→ Exercise aim
Below are the entries to work from; restate word for word the portion that opens with the line containing "k).olen = s.olen := rfl" and closes with the line containing "g).cmd = s.cmd := rfl", keeping both.

→ Recorded data
@[simp] theorem State.viaSample_getF (s : State) (vias : List (Nat × Nat)) (fld : Fld) (itm : Nat) (hw : fld ∉ ([.CEL_STATUS_SETPT, .DOM_SETPT_VEFF, .DOM_START_STATUS_SLOPE_EFF, .DOM_STATUS_STEP, .GLB_VSTK_STATUS_CLAMPED, .GLB_VSTK_STATUS_VSTK_CODE, .PHS_GRP_REF_VREF, .PHS_GRP_TON_TON_BASE, .PHS_PH_STATUS_TRIM] : List Fld)) :
    (State.viaSample s vias).getF fld itm = s.getF fld itm := by
  try simp only [List.mem_cons, not_or, List.not_mem_nil, not_false_eq_true] at hw
  first
  | (simp (maxDischargeDepth := 60) [State.viaSample, hw, apply_ite Prod.snd]; done)
  | (simp (maxDischargeDepth := 60) [State.viaSample, hw, State.when, apply_ite Prod.snd]; done)
  | ((unfold State.viaSample); (try simp only []); (repeat' split) <;> (try simp (maxDischargeDepth := 60) [hw, State.when, apply_ite Prod.snd]); done)

@[simp] theorem State.viaSample_parts (s : State) (vias : List (Nat × Nat)) :
    (State.viaSample s vias).time = s.time ∧ (State.viaSample s vias).cfg = s.cfg ∧ (State.viaSample s vias).raiseQ = s.raiseQ ∧ (State.viaSample s vias).freeCtr = s.freeCtr ∧ (State.viaSample s vias).flt = s.flt ∧ (State.viaSample s vias).phs = s.phs ∧ (State.viaSample s vias).eng = s.eng ∧ (State.viaSample s vias).est = s.est ∧ (State.viaSample s vias).thm = s.thm ∧ (State.viaSample s vias).hrd = s.hrd ∧ (State.viaSample s vias).cmd = s.cmd ∧ (State.viaSample s vias).boot = s.boot ∧ (State.viaSample s vias).adc = s.adc ∧ (State.viaSample s vias).fw = s.fw ∧ (State.viaSample s vias).lt = s.lt ∧ (State.viaSample s vias).pending = s.pending := by
  refine ⟨?_, ?_, ?_, ?_, ?_, ?_, ?_, ?_, ?_, ?_, ?_, ?_, ?_, ?_, ?_, ?_⟩ <;> first
  | (simp (maxDischargeDepth := 60) [State.viaSample, apply_ite Prod.snd]; done)
  | (simp (maxDischargeDepth := 60) [State.viaSample, State.when, apply_ite Prod.snd]; done)
  | ((unfold State.viaSample); (try simp only []); (repeat' split) <;> (try simp (maxDischargeDepth := 60) [State.when, apply_ite Prod.snd]); done)

@[simp] theorem State.viaSample_ok (s : State) (vias : List (Nat × Nat)) (hok : s.fieldsOk) : (State.viaSample s vias).fieldsOk := by
  first
  | (simp +contextual (maxDischargeDepth := 60) [State.viaSample, hok, apply_ite Prod.snd]; done)
  | (simp +contextual (maxDischargeDepth := 60) [State.viaSample, hok, State.when, apply_ite Prod.snd]; done)
  | ((unfold State.viaSample); (try simp only []); (repeat' split) <;> (try simp +contextual (maxDischargeDepth := 60) [hok, State.when, apply_ite Prod.snd]); done)
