/-- A group's entry into a state ends checks and tests of its phases, and leaves which groups a fatal cause has met. -/
@[simp] theorem State.setGrp_fatal (s : State) (g st : Nat) : (s.setGrp g st).phs.fatal = s.phs.fatal := by
  have hcut : ∀ (l : List Nat) (t : State), (t.each l (fun p s => s.cutCheck p)).phs.fatal = t.phs.fatal := fun l =>
    State.each_keeps (fun t => t.phs.fatal) l _ fun p t => t.cutCheck_fatal p
  have hrestart : ∀ (l : List Nat) (t : State), (t.each l (fun p s => s.restartTests p)).phs.fatal = t.phs.fatal := fun l =>
    State.each_keeps (fun t => t.phs.fatal) l _ fun p t => rfl
  simp (maxDischargeDepth := 60) only [State.setGrp, State.when_phs, State.ilSet_parts, implies_true, State.setB_phs]
  rw [State.when_keeps (fun t => t.phs.fatal) _ _ _ (hrestart _ _), State.when_keeps (fun t => t.phs.fatal) _ _ _ (hcut _ _)]
  rfl

@[simp] theorem State.latchOff_fatal (s : State) (g : Nat) : (s.latchOff g).phs.fatal = s.phs.fatal := by
  simp [State.latchOff]

@[simp] theorem State.latchOff_grp (s : State) (g k : Nat) : (s.latchOff g).grp k = if k = g then 6 else s.grp k := by
  have hset : (s.latchOff g).grp k = (s.setGrp g 6).grp k := by simp [State.latchOff, State.grp]
  have hwidth : 6 % 2 ^ Fld.width .PHS_GRP_STATUS_STATE = 6 := by decide
  rw [hset, State.setGrp_grp, hwidth]

theorem State.latchOff_latched (s : State) (g k : Nat) :
    (s.latchOff g).getF .PHS_GRP_EVENT_LATCHED k = if k = g then 1 else s.getF .PHS_GRP_EVENT_LATCHED k := by
  have hwidth : 1 % 2 ^ Fld.width .PHS_GRP_EVENT_LATCHED = 1 := by decide
  simp [State.latchOff, State.getF_event, State.getF_setF, hwidth]

theorem State.latchOff_raises (s : State) (g : Nat) : s.raiseQ <+: (s.latchOff g).raiseQ := by
  simp [State.latchOff]

@[simp] theorem State.stopRamp_grp (s : State) (g : Nat) (fatal : Bool) (k : Nat) :
    (s.stopRamp g fatal).grp k = if k = g then 7 else s.grp k := by
  have hset : (s.stopRamp g fatal).grp k = (s.setGrp g 7).grp k := by simp [State.stopRamp, State.grp]
  have hwidth : 7 % 2 ^ Fld.width .PHS_GRP_STATUS_STATE = 7 := by decide
  rw [hset, State.setGrp_grp, hwidth]

@[simp] theorem State.stopRamp_fatal (s : State) (g : Nat) (fatal : Bool) (k : Nat) :
    Tbl.get false (s.stopRamp g fatal).phs.fatal k = if k = g then fatal else Tbl.get false s.phs.fatal k := by
  simp [State.stopRamp]

theorem State.stopRamp_latched (s : State) (g : Nat) (fatal : Bool) (k : Nat) :
    (s.stopRamp g fatal).getF .PHS_GRP_EVENT_LATCHED k = s.getF .PHS_GRP_EVENT_LATCHED k := by
  simp [State.stopRamp]

theorem State.stopRamp_raiseQ (s : State) (g : Nat) (fatal : Bool) : (s.stopRamp g fatal).raiseQ = s.raiseQ := by
  simp [State.stopRamp]

theorem State.stopRamp_domSt (s : State) (g : Nat) (fatal : Bool) (d : Nat) : (s.stopRamp g fatal).domSt d = s.domSt d := by
  simp [State.stopRamp, State.domSt]

/-- What a fatal cause does to a group, by the state it stands in. -/
theorem State.groupFatal_cases (s : State) (g : Nat) :
    ((s.grp g = 1 ∨ s.grp g = 5) ∧ s.groupFatal g = s.latchOff g) ∨
    ((s.grp g = 2 ∨ s.grp g = 3 ∨ s.grp g = 4) ∧ s.groupFatal g = s.stopRamp g true) ∨
    (s.grp g = 7 ∧ s.groupFatal g = { s with phs := { s.phs with fatal := s.phs.fatal.put g true } }) ∨
    ((s.grp g = 0 ∨ s.grp g = 6 ∨ 8 ≤ s.grp g) ∧ s.groupFatal g = s) := by
  unfold State.groupFatal
  split
  all_goals simp_all
  omega
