-- ==== Sys2Proof/Config.lean ====
section
/-! DEFINITION. What one B85C instance is built with, and the free values (00_scope.md R5, R6). -/

namespace Sys2Proof

/-- The parameters of one instance (00_scope.md R6, 10_state.md R23): the alphabet, digit value 0 first, each character
a 7-bit ASCII code; the width of a character code; the capacity in blocks. Each is an argument of the model: State
carries one value of this type, no step changes it, and a statement over every state is a statement over every
admissible value (log entry 1). -/
structure Params where
  alphabet : List (BitVec 7)
  charW : Nat
  maxBlocks : Nat
deriving DecidableEq, Repr

/-- Units of TBUF (10_state.md R14). -/
def Params.textCap (p : Params) : Nat := 5 * p.maxBlocks

/-- Units of BBUF (10_state.md R14). -/
def Params.binCap (p : Params) : Nat := 4 * p.maxBlocks

namespace Config

/-- P1 = 85^1, a wired constant (10_state.md R13). -/
def p1 : Nat := 85
/-- P2 = 85^2. -/
def p2 : Nat := 7225
/-- P3 = 85^3. -/
def p3 : Nat := 614125
/-- P4 = 85^4. -/
def p4 : Nat := 52200625

/-- SENTINEL, the decode-table entry of a code that is no alphabet character (00_scope.md R6). -/
def sentinel : Byte := 0xFF#8

/-- The default ALPHABET (30_encoding.md R55, R58), as the codes of the 85 characters. PRESUMED by the spec itself, from
general knowledge (log entry 2). -/
def defaultAlphabet : List (BitVec 7) :=
  [0x30#7, 0x31#7, 0x32#7, 0x33#7, 0x34#7, 0x35#7, 0x36#7, 0x37#7, 0x38#7, 0x39#7] ++
  [0x61#7, 0x62#7, 0x63#7, 0x64#7, 0x65#7, 0x66#7, 0x67#7, 0x68#7, 0x69#7, 0x6A#7, 0x6B#7, 0x6C#7, 0x6D#7] ++
  [0x6E#7, 0x6F#7, 0x70#7, 0x71#7, 0x72#7, 0x73#7, 0x74#7, 0x75#7, 0x76#7, 0x77#7, 0x78#7, 0x79#7, 0x7A#7] ++
  [0x41#7, 0x42#7, 0x43#7, 0x44#7, 0x45#7, 0x46#7, 0x47#7, 0x48#7, 0x49#7, 0x4A#7, 0x4B#7, 0x4C#7, 0x4D#7] ++
  [0x4E#7, 0x4F#7, 0x50#7, 0x51#7, 0x52#7, 0x53#7, 0x54#7, 0x55#7, 0x56#7, 0x57#7, 0x58#7, 0x59#7, 0x5A#7] ++
  [0x2E#7, 0x2D#7, 0x3A#7, 0x2B#7, 0x3D#7, 0x5E#7, 0x21#7, 0x2F#7, 0x2A#7, 0x3F#7, 0x26#7, 0x3C#7] ++
  [0x3E#7, 0x28#7, 0x29#7, 0x5B#7, 0x5D#7, 0x7B#7, 0x7D#7, 0x40#7, 0x25#7, 0x24#7, 0x23#7]

/-- The instance of State.reset: the spec's defaults for ALPHABET and CHAR_W, and the least admissible MAX_BLOCKS
(DESIGN CHOICE, log entry 3). -/
def defaultParams : Params := ⟨defaultAlphabet, 8, 4⟩

/-- FREE VALUE: the character codes of draw `n` at position `i`. No body: nothing constrains it (log entry 5). -/
opaque freeCode : Nat → Nat → Nat

/-- FREE VALUE: the bytes of draw `n` at position `i` (log entry 5). -/
opaque freeByte : Nat → Nat → Byte

/-- FREE VALUE: the 32-bit words of draw `n` at position `i` (log entry 5). -/
opaque freeWord : Nat → Nat → Word

end Config

end Sys2Proof
end

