-- ==== Sys2Proof/Machine/Notation.lean ====
section
/-! DEFINITION. The line notation for host programs and its pseudo-operations, as lists of turns for the inbox
(30_encoding.md R65, R66). A program's WAIT repeats RDS until DONE = 1; an inbox is a fixed list, so here a WAIT for a
call of `k` engine steps is those engine turns and one RDS (log entry 7). -/

namespace Sys2Proof.Machine

/-- LDT "s" from index `i` on: WRT i, s[0]; WRT i+1, s[1]; ... -/
def ldtFrom : Nat → List Code → List Turn
  | _, [] => []
  | i, c :: cs => .host (.port (.writeText i c)) :: ldtFrom (i + 1) cs

/-- LDT "s" (30_encoding.md R66). -/
def ldt (text : List Code) : List Turn := ldtFrom 0 text

/-- LDB from index `i` on. -/
def ldbFrom : Nat → List Byte → List Turn
  | _, [] => []
  | i, v :: vs => .host (.port (.writeByte i v)) :: ldbFrom (i + 1) vs

/-- LDB h0 .. hk (30_encoding.md R66). -/
def ldb (bytes : List Byte) : List Turn := ldbFrom 0 bytes

/-- DEC n or ENC n (30_encoding.md R65). -/
def startTurn (dir : Bool) (n : Nat) : Turn := .host (.cmd (commandWord dir (BitVec.ofNat 31 n)))

/-- WAIT for a call of `k` engine steps (30_encoding.md R66). -/
def waitFor (k : Nat) : List Turn := List.replicate k .engine ++ [.host (.port .readStatus)]

/-- DECODE "s" (30_encoding.md R66). -/
def decodeProgram (text : List Code) : List Turn :=
  ldt text ++ startTurn false text.length :: waitFor (text.length / 5 + 1)

/-- ENCODE h0 .. hk (30_encoding.md R66). -/
def encodeProgram (bytes : List Byte) : List Turn :=
  ldb bytes ++ startTurn true bytes.length :: waitFor (bytes.length / 4 + 1)

/-- GETB for a result of `m` bytes (30_encoding.md R66). -/
def getb (m : Nat) : List Turn := .host (.port .readLength) :: (List.range m).map fun i => .host (.port (.readByte i))

/-- GETT for a result of `m` characters (30_encoding.md R66). -/
def gett (m : Nat) : List Turn := .host (.port .readLength) :: (List.range m).map fun i => .host (.port (.readText i))

end Sys2Proof.Machine
end

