-- ==== Sys2Proof/Laws/Memory.lean ====
section
/-! SUPPORT. What the buffer operations do: a read after a write, everywhere else unchanged, and the canonical form
kept. -/

namespace Sys2Proof.Machine

theorem Memory.lookup_write_same {α : Type} (m : Memory α) (i : Nat) (v : α) :
    Memory.lookup (Memory.write m i v) i = some v := by
  induction m with
  | nil => simp [Memory.write, Memory.lookup]
  | cons e m ih =>
    obtain ⟨a, x⟩ := e
    simp only [Memory.write]
    split
    · simp [Memory.lookup]
    · split
      · simp [Memory.lookup]
      · have : a ≠ i := by omega
        simp [Memory.lookup, this, ih]

theorem Memory.lookup_write_other {α : Type} (m : Memory α) (i j : Nat) (v : α) (h : j ≠ i) :
    Memory.lookup (Memory.write m i v) j = Memory.lookup m j := by
  have h' : i ≠ j := fun e => h e.symm
  induction m with
  | nil => simp [Memory.write, Memory.lookup, h']
  | cons e m ih =>
    obtain ⟨a, x⟩ := e
    simp only [Memory.write]
    split
    · simp [Memory.lookup, h']
    · split
      · subst i; simp [Memory.lookup, h']
      · simp [Memory.lookup, ih]

/-- A read after a write, in one equation. -/
theorem Memory.lookup_write {α : Type} (m : Memory α) (i j : Nat) (v : α) :
    Memory.lookup (Memory.write m i v) j = if j = i then some v else Memory.lookup m j := by
  split
  · subst j; exact Memory.lookup_write_same m i v
  · exact Memory.lookup_write_other m i j v ‹_›

theorem Memory.lookup_writeBelow {α : Type} (m : Memory α) (f : Nat → α) (k j : Nat) :
    Memory.lookup (Memory.writeBelow m f k) j = if j < k then some (f j) else Memory.lookup m j := by
  induction k with
  | zero => simp [Memory.writeBelow]
  | succ k ih =>
    rw [Memory.writeBelow, Memory.lookup_write, ih]
    rcases Nat.lt_trichotomy j k with h | h | h
    · simp [h, Nat.lt_succ_of_lt h, Nat.ne_of_lt h]
    · simp [h]
    · simp [show ¬ j < k by omega, show ¬ j < k + 1 by omega, show j ≠ k by omega]

/-- The indices a write leaves listed. -/
theorem Memory.mem_write {α : Type} (m : Memory α) (i : Nat) (v : α) (e : Nat × α)
    (h : e ∈ Memory.write m i v) : e = (i, v) ∨ e ∈ m := by
  induction m with
  | nil => simpa [Memory.write] using h
  | cons a m ih =>
    obtain ⟨a, x⟩ := a
    simp only [Memory.write] at h
    split at h
    · simpa using h
    · split at h
      · rcases List.mem_cons.mp h with h | h
        · exact .inl h
        · exact .inr (List.mem_cons_of_mem _ h)
      · rcases List.mem_cons.mp h with h | h
        · exact .inr (h ▸ List.mem_cons_self)
        · exact (ih h).imp id (List.mem_cons_of_mem _)

/-- A write keeps the indices rising. -/
theorem Memory.write_rising {α : Type} (m : Memory α) (i : Nat) (v : α)
    (h : (m.map Prod.fst).Pairwise (· < ·)) : ((Memory.write m i v).map Prod.fst).Pairwise (· < ·) := by
  induction m with
  | nil => simp [Memory.write]
  | cons a m ih =>
    obtain ⟨a, x⟩ := a
    rw [List.map_cons, List.pairwise_cons] at h
    obtain ⟨hlt, htail⟩ := h
    simp only [Memory.write]
    split
    · rename_i hi
      simp only [List.map_cons, List.pairwise_cons, List.mem_cons]
      refine ⟨?_, hlt, htail⟩
      rintro b (rfl | hb)
      · exact hi
      · exact Nat.lt_trans hi (hlt b hb)
    · split
      · rename_i hi
        subst i
        simpa using ⟨fun b y hy => hlt b (List.mem_map_of_mem (f := Prod.fst) hy), htail⟩
      · rename_i h1 h2
        simp only [List.map_cons, List.pairwise_cons]
        refine ⟨?_, ih htail⟩
        intro b hb
        obtain ⟨e, he, rfl⟩ := List.mem_map.mp hb
        rcases Memory.mem_write m i v e he with rfl | he
        · show a < i; omega
        · exact hlt _ (List.mem_map_of_mem he)

/-- A write inside the buffer of a value that fits keeps the canonical form. -/
theorem Memory.write_wf {α : Type} {cap : Nat} {fits : α → Bool} (m : Memory α) (i : Nat) (v : α)
    (h : Memory.wf cap fits m = true) (hi : i < cap) (hv : fits v = true) :
    Memory.wf cap fits (Memory.write m i v) = true := by
  simp only [Memory.wf, Bool.and_eq_true, decide_eq_true_eq, List.all_eq_true] at h ⊢
  refine ⟨Memory.write_rising m i v h.1, fun e he => ?_⟩
  rcases Memory.mem_write m i v e he with rfl | he
  · exact ⟨hi, hv⟩
  · exact h.2 e he

/-- So does writing every unit below a bound inside the buffer. -/
theorem Memory.writeBelow_wf {α : Type} {cap : Nat} {fits : α → Bool} (m : Memory α) (f : Nat → α) (k : Nat)
    (h : Memory.wf cap fits m = true) (hk : k ≤ cap) (hf : ∀ i, fits (f i) = true) :
    Memory.wf cap fits (Memory.writeBelow m f k) = true := by
  induction k with
  | zero => exact h
  | succ k ih => exact Memory.write_wf _ k _ (ih (by omega)) (by omega) (hf k)

/-- The buffer of reset is canonical. -/
theorem Memory.nil_wf {α : Type} (cap : Nat) (fits : α → Bool) : Memory.wf cap fits [] = true := by
  simp [Memory.wf]

/-- A value a canonical buffer lists fits its unit. -/
theorem Memory.fits_of_lookup {α : Type} {cap : Nat} {fits : α → Bool} (m : Memory α) (i : Nat) (v : α)
    (h : Memory.wf cap fits m = true) (hl : Memory.lookup m i = some v) : fits v = true := by
  simp only [Memory.wf, Bool.and_eq_true, List.all_eq_true] at h
  obtain ⟨-, h⟩ := h
  induction m with
  | nil => simp [Memory.lookup] at hl
  | cons a m ih =>
    obtain ⟨a, x⟩ := a
    simp only [Memory.lookup] at hl
    split at hl
    · cases hl; exact (h _ List.mem_cons_self).2
    · exact ih hl fun e he => h e (List.mem_cons_of_mem _ he)

end Sys2Proof.Machine
end

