@[simp] theorem State.withSymRead_build (s : State) (e d : Byte) : (State.withSymRead s e d).build = s.build := rfl
@[simp] theorem State.withSymRead_cmd (s : State) (e d : Byte) : (State.withSymRead s e d).cmd = s.cmd := rfl
@[simp] theorem State.withSymRead_status (s : State) (e d : Byte) : (State.withSymRead s e d).status = s.status := rfl
@[simp] theorem State.withSymRead_olen (s : State) (e d : Byte) : (State.withSymRead s e d).olen = s.olen := rfl
@[simp] theorem State.withSymRead_canary (s : State) (e d : Byte) : (State.withSymRead s e d).canary = s.canary := rfl
@[simp] theorem State.withSymRead_blk (s : State) (e d : Byte) : (State.withSymRead s e d).blk = s.blk := rfl
@[simp] theorem State.withSymRead_nblk (s : State) (e d : Byte) : (State.withSymRead s e d).nblk = s.nblk := rfl
@[simp] theorem State.withSymRead_dp (s : State) (e d : Byte) : (State.withSymRead s e d).dp = s.dp := rfl
@[simp] theorem State.withSymRead_tbuf (s : State) (e d : Byte) : (State.withSymRead s e d).tbuf = s.tbuf := rfl
@[simp] theorem State.withSymRead_bbuf (s : State) (e d : Byte) : (State.withSymRead s e d).bbuf = s.bbuf := rfl
@[simp] theorem State.withSymRead_bufDraw (s : State) (e d : Byte) : (State.withSymRead s e d).bufDraw = s.bufDraw := rfl
@[simp] theorem State.withSymRead_draws (s : State) (e d : Byte) : (State.withSymRead s e d).draws = s.draws := rfl
@[simp] theorem State.withSymRead_inbox (s : State) (e d : Byte) : (State.withSymRead s e d).inbox = s.inbox := rfl
@[simp] theorem State.withSymRead_reply (s : State) (e d : Byte) : (State.withSymRead s e d).reply = s.reply := rfl
@[simp] theorem State.withSymRead_symRead (s : State) (e d : Byte) : (State.withSymRead s e d).symRead = (e, d) := rfl

@[simp] theorem State.drawn_build (s : State) : (State.drawn s).build = s.build := rfl
@[simp] theorem State.drawn_cmd (s : State) : (State.drawn s).cmd = s.cmd := rfl
@[simp] theorem State.drawn_status (s : State) : (State.drawn s).status = s.status := rfl
@[simp] theorem State.drawn_olen (s : State) : (State.drawn s).olen = s.olen := rfl
@[simp] theorem State.drawn_canary (s : State) : (State.drawn s).canary = s.canary := rfl
@[simp] theorem State.drawn_blk (s : State) : (State.drawn s).blk = s.blk := rfl
@[simp] theorem State.drawn_nblk (s : State) : (State.drawn s).nblk = s.nblk := rfl
@[simp] theorem State.drawn_dp (s : State) : (State.drawn s).dp = s.dp := rfl
@[simp] theorem State.drawn_tbuf (s : State) : (State.drawn s).tbuf = s.tbuf := rfl
@[simp] theorem State.drawn_bbuf (s : State) : (State.drawn s).bbuf = s.bbuf := rfl
@[simp] theorem State.drawn_bufDraw (s : State) : (State.drawn s).bufDraw = s.bufDraw := rfl
@[simp] theorem State.drawn_draws (s : State) : (State.drawn s).draws = s.draws + 1 := rfl
@[simp] theorem State.drawn_inbox (s : State) : (State.drawn s).inbox = s.inbox := rfl
@[simp] theorem State.drawn_reply (s : State) : (State.drawn s).reply = s.reply := rfl
@[simp] theorem State.drawn_symRead (s : State) : (State.drawn s).symRead = s.symRead := rfl

@[simp] theorem State.scrambleBytes_build (s : State) (k : Nat) : (State.scrambleBytes s k).build = s.build := rfl
@[simp] theorem State.scrambleBytes_cmd (s : State) (k : Nat) : (State.scrambleBytes s k).cmd = s.cmd := rfl
@[simp] theorem State.scrambleBytes_status (s : State) (k : Nat) : (State.scrambleBytes s k).status = s.status := rfl
@[simp] theorem State.scrambleBytes_olen (s : State) (k : Nat) : (State.scrambleBytes s k).olen = s.olen := rfl
@[simp] theorem State.scrambleBytes_canary (s : State) (k : Nat) : (State.scrambleBytes s k).canary = s.canary := rfl
@[simp] theorem State.scrambleBytes_blk (s : State) (k : Nat) : (State.scrambleBytes s k).blk = s.blk := rfl
@[simp] theorem State.scrambleBytes_nblk (s : State) (k : Nat) : (State.scrambleBytes s k).nblk = s.nblk := rfl
@[simp] theorem State.scrambleBytes_dp (s : State) (k : Nat) : (State.scrambleBytes s k).dp = s.dp := rfl
@[simp] theorem State.scrambleBytes_tbuf (s : State) (k : Nat) : (State.scrambleBytes s k).tbuf = s.tbuf := rfl
@[simp] theorem State.scrambleBytes_bbuf (s : State) (k : Nat) : (State.scrambleBytes s k).bbuf = Memory.writeBelow s.bbuf (Config.freeByte s.draws) k := rfl
@[simp] theorem State.scrambleBytes_bufDraw (s : State) (k : Nat) : (State.scrambleBytes s k).bufDraw = s.bufDraw := rfl
@[simp] theorem State.scrambleBytes_draws (s : State) (k : Nat) : (State.scrambleBytes s k).draws = s.draws + 1 := rfl
@[simp] theorem State.scrambleBytes_inbox (s : State) (k : Nat) : (State.scrambleBytes s k).inbox = s.inbox := rfl
@[simp] theorem State.scrambleBytes_reply (s : State) (k : Nat) : (State.scrambleBytes s k).reply = s.reply := rfl
@[simp] theorem State.scrambleBytes_symRead (s : State) (k : Nat) : (State.scrambleBytes s k).symRead = s.symRead := rfl

@[simp] theorem State.wrTextBlock_build (s : State) (b : Nat) (g : CharGroup Code) : (State.wrTextBlock s b g).build = s.build := rfl
@[simp] theorem State.wrTextBlock_cmd (s : State) (b : Nat) (g : CharGroup Code) : (State.wrTextBlock s b g).cmd = s.cmd := rfl
@[simp] theorem State.wrTextBlock_status (s : State) (b : Nat) (g : CharGroup Code) : (State.wrTextBlock s b g).status = s.status := rfl
@[simp] theorem State.wrTextBlock_olen (s : State) (b : Nat) (g : CharGroup Code) : (State.wrTextBlock s b g).olen = s.olen := rfl
@[simp] theorem State.wrTextBlock_canary (s : State) (b : Nat) (g : CharGroup Code) : (State.wrTextBlock s b g).canary = s.canary := rfl
@[simp] theorem State.wrTextBlock_blk (s : State) (b : Nat) (g : CharGroup Code) : (State.wrTextBlock s b g).blk = s.blk := rfl
@[simp] theorem State.wrTextBlock_nblk (s : State) (b : Nat) (g : CharGroup Code) : (State.wrTextBlock s b g).nblk = s.nblk := rfl
@[simp] theorem State.wrTextBlock_dp (s : State) (b : Nat) (g : CharGroup Code) : (State.wrTextBlock s b g).dp = s.dp := rfl
@[simp] theorem State.wrTextBlock_tbuf (s : State) (b : Nat) (g : CharGroup Code) : (State.wrTextBlock s b g).tbuf = Memory.writeGroup s.tbuf (5 * b) g := rfl
@[simp] theorem State.wrTextBlock_bbuf (s : State) (b : Nat) (g : CharGroup Code) : (State.wrTextBlock s b g).bbuf = s.bbuf := rfl
@[simp] theorem State.wrTextBlock_bufDraw (s : State) (b : Nat) (g : CharGroup Code) : (State.wrTextBlock s b g).bufDraw = s.bufDraw := rfl
@[simp] theorem State.wrTextBlock_draws (s : State) (b : Nat) (g : CharGroup Code) : (State.wrTextBlock s b g).draws = s.draws := rfl
@[simp] theorem State.wrTextBlock_inbox (s : State) (b : Nat) (g : CharGroup Code) : (State.wrTextBlock s b g).inbox = s.inbox := rfl
@[simp] theorem State.wrTextBlock_reply (s : State) (b : Nat) (g : CharGroup Code) : (State.wrTextBlock s b g).reply = s.reply := rfl
@[simp] theorem State.wrTextBlock_symRead (s : State) (b : Nat) (g : CharGroup Code) : (State.wrTextBlock s b g).symRead = s.symRead := rfl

→ Answer to this task
@[simp] theorem State.scrambleBytes_olen (s : State) (k : Nat) : (State.scrambleBytes s k).olen = s.olen := rfl
@[simp] theorem State.scrambleBytes_canary (s : State) (k : Nat) : (State.scrambleBytes s k).canary = s.canary := rfl
@[simp] theorem State.scrambleBytes_blk (s : State) (k : Nat) : (State.scrambleBytes s k).blk = s.blk := rfl
@[simp] theorem State.scrambleBytes_nblk (s : State) (k : Nat) : (State.scrambleBytes s k).nblk = s.nblk := rfl
@[simp] theorem State.scrambleBytes_dp (s : State) (k : Nat) : (State.scrambleBytes s k).dp = s.dp := rfl
@[simp] theorem State.scrambleBytes_tbuf (s : State) (k : Nat) : (State.scrambleBytes s k).tbuf = s.tbuf := rfl
@[simp] theorem State.scrambleBytes_bbuf (s : State) (k : Nat) : (State.scrambleBytes s k).bbuf = Memory.writeBelow s.bbuf (Config.freeByte s.draws) k := rfl
@[simp] theorem State.scrambleBytes_bufDraw (s : State) (k : Nat) : (State.scrambleBytes s k).bufDraw = s.bufDraw := rfl
@[simp] theorem State.scrambleBytes_draws (s : State) (k : Nat) : (State.scrambleBytes s k).draws = s.draws + 1 := rfl
@[simp] theorem State.scrambleBytes_inbox (s : State) (k : Nat) : (State.scrambleBytes s k).inbox = s.inbox := rfl
@[simp] theorem State.scrambleBytes_reply (s : State) (k : Nat) : (State.scrambleBytes s k).reply = s.reply := rfl
@[simp] theorem State.scrambleBytes_symRead (s : State) (k : Nat) : (State.scrambleBytes s k).symRead = s.symRead := rfl

@[simp] theorem State.wrTextBlock_build (s : State) (b : Nat) (g : CharGroup Code) : (State.wrTextBlock s b g).build = s.build := rfl
@[simp] theorem State.wrTextBlock_cmd (s : State) (b : Nat) (g : CharGroup Code) : (State.wrTextBlock s b g).cmd = s.cmd := rfl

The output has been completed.